-- ==== Sys2Proof/Tests/Slice0.lean ====
section
/-!
SUPPORT. Tests with expected results taken from the spec's encodings and from the vectors of 95_test_vectors.md, each named in
the theorem's comment; and for every statement with hypotheses a witness that they can be met, one for each clause.
-/

namespace Sys2Proof.Tests

open Sys2Proof Sys2Proof.Machine

/-- A buffer that holds `bytes` from index `i` up. -/
def listed : Nat → List Byte → Memory
  | _, [] => []
  | i, b :: rest => (i, b) :: listed (i + 1) rest

/-- The state after reset with `bytes` loaded into IN (30 R106 `LOAD IN`). -/
def loaded (bytes : List Byte) : State :=
  { State.reset with bufIn := listed 0 bytes, inLen := BitVec.ofNat 32 bytes.length }

/-- The header fields. -/
def fields (s a b m : Byte) : Hdr := { sub := s, orig1 := a, orig2 := b, marker := m }

/-- A state with `h` in `HDR` (30 R106 `SETHDR`). -/
def withHdr (h : Hdr) (s : State) : State := { s with hdr := h }

/-- A state with `bytes` in WORK. -/
def withWork (bytes : List Byte) (s : State) : State :=
  { s with bufWork := listed 0 bytes, workLen := BitVec.ofNat 32 bytes.length }

/-- A state with other capacities. -/
def withCaps (i w o : Nat) (s : State) : State :=
  { s with params := { s.params with capIn := BitVec.ofNat 32 i, capWork := BitVec.ofNat 32 w, capOut := BitVec.ofNat 32 o } }

/-- A state in which a command runs. -/
def running (a : Activity) (s : State) : State :=
  { s with status := { s.status with busy := true, done := false }, activity := a }

/-- A state with moves to come. -/
def next (l : List Move) (s : State) : State := { s with schedule := l }

/-- `USED` with the bits of `vs` set. -/
def usedOf (vs : List Byte) : Used := vs.foldl Used.mark Used.clear

/-- The analyzer's results as a state that SELECT reads. -/
def analyzed (vs : List Byte) (a b : Byte) (n : Nat) : State :=
  { State.reset with
    used := usedOf vs
    pair := { a := a, b := b }
    bestCount := BitVec.ofNat 32 n
    status := { Status.reset with pairValid := true } }

/-- The outcome is a next state with property `p`. -/
def ends (o : Host.Outcome State Fault Refusal) (p : State → Bool) : Bool :=
  match o with
  | .next t => p t
  | .fault _ => false
  | .refused _ => false

/-- `STATUS`, `ERR_INFO` as the host reads them. -/
def reports (t : State) (st info : Nat) : Bool := t.status.word == BitVec.ofNat 32 st && t.errInfo == BitVec.ofNat 32 info

/-! ## Well-formedness -/

/-- 30 R95: a byte equal to the marker is no literal. -/
theorem test_wellFormed_lit_marker : WellFormed 0xFF#8 (.lit 0xFF#8) = false := by decide
theorem test_wellFormed_lit_other_marker : WellFormed 0x41#8 (.lit 0xFF#8) = true ∧ WellFormed 0x41#8 (.lit 0x41#8) = false := by
  decide
/-- 30 R94, R98: count and value may be any bytes, the marker and 0 among them. -/
theorem test_wellFormed_run : WellFormed 0xFF#8 (.run 0x00#8 0xFF#8) = true ∧ WellFormed 0xFF#8 (.run 0xFF#8 0xFF#8) = true := by
  decide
******
REQUIRED WORK:
Transcribe each of the records above exactly.

TASK SOLUTION:
-- ==== Sys2Proof/Tests/Slice0.lean ====
section
/-!
SUPPORT. Tests with expected results taken from the spec's encodings and from the vectors of 95_test_vectors.md, each named in
the theorem's comment; and for every statement with hypotheses a witness that they can be met, one for each clause.
-/

namespace Sys2Proof.Tests

open Sys2Proof Sys2Proof.Machine

/-- A buffer that holds `bytes` from index `i` up. -/
def listed : Nat → List Byte → Memory
  | _, [] => []
  | i, b :: rest => (i, b) :: listed (i + 1) rest

/-- The state after reset with `bytes` loaded into IN (30 R106 `LOAD IN`). -/
def loaded (bytes : List Byte) : State :=
  { State.reset with bufIn := listed 0 bytes, inLen := BitVec.ofNat 32 bytes.length }

/-- The header fields. -/
def fields (s a b m : Byte) : Hdr := { sub := s, orig1 := a, orig2 := b, marker := m }

/-- A state with `h` in `HDR` (30 R106 `SETHDR`). -/
def withHdr (h : Hdr) (s : State) : State := { s with hdr := h }

/-- A state with `bytes` in WORK. -/
def withWork (bytes : List Byte) (s : State) : State :=
  { s with bufWork := listed 0 bytes, workLen := BitVec.ofNat 32 bytes.length }

/-- A state with other capacities. -/
def withCaps (i w o : Nat) (s : State) : State :=
  { s with params := { s.params with capIn := BitVec.ofNat 32 i, capWork := BitVec.ofNat 32 w, capOut := BitVec.ofNat 32 o } }

/-- A state in which a command runs. -/
def running (a : Activity) (s : State) : State :=
  { s with status := { s.status with busy := true, done := false }, activity := a }

/-- A state with moves to come. -/
def next (l : List Move) (s : State) : State := { s with schedule := l }

/-- `USED` with the bits of `vs` set. -/
def usedOf (vs : List Byte) : Used := vs.foldl Used.mark Used.clear

/-- The analyzer's results as a state that SELECT reads. -/
def analyzed (vs : List Byte) (a b : Byte) (n : Nat) : State :=
  { State.reset with
    used := usedOf vs
    pair := { a := a, b := b }
    bestCount := BitVec.ofNat 32 n
    status := { Status.reset with pairValid := true } }

/-- The outcome is a next state with property `p`. -/
def ends (o : Host.Outcome State Fault Refusal) (p : State → Bool) : Bool :=
  match o with
  | .next t => p t
  | .fault _ => false
  | .refused _ => false

/-- `STATUS`, `ERR_INFO` as the host reads them. -/
def reports (t : State) (st info : Nat) : Bool := t.status.word == BitVec.ofNat 32 st && t.errInfo == BitVec.ofNat 32 info

/-! ## Well-formedness -/

/-- 30 R95: a byte equal to the marker is no literal. -/
theorem test_wellFormed_lit_marker : WellFormed 0xFF#8 (.lit 0xFF#8) = false := by decide
theorem test_wellFormed_lit_other_marker : WellFormed 0x41#8 (.lit 0xFF#8) = true ∧ WellFormed 0x41#8 (.lit 0x41#8) = false := by
  decide
/-- 30 R94, R98: count and value may be any bytes, the marker and 0 among them. -/
theorem test_wellFormed_run : WellFormed 0xFF#8 (.run 0x00#8 0xFF#8) = true ∧ WellFormed 0xFF#8 (.run 0xFF#8 0xFF#8) = true := by
  decide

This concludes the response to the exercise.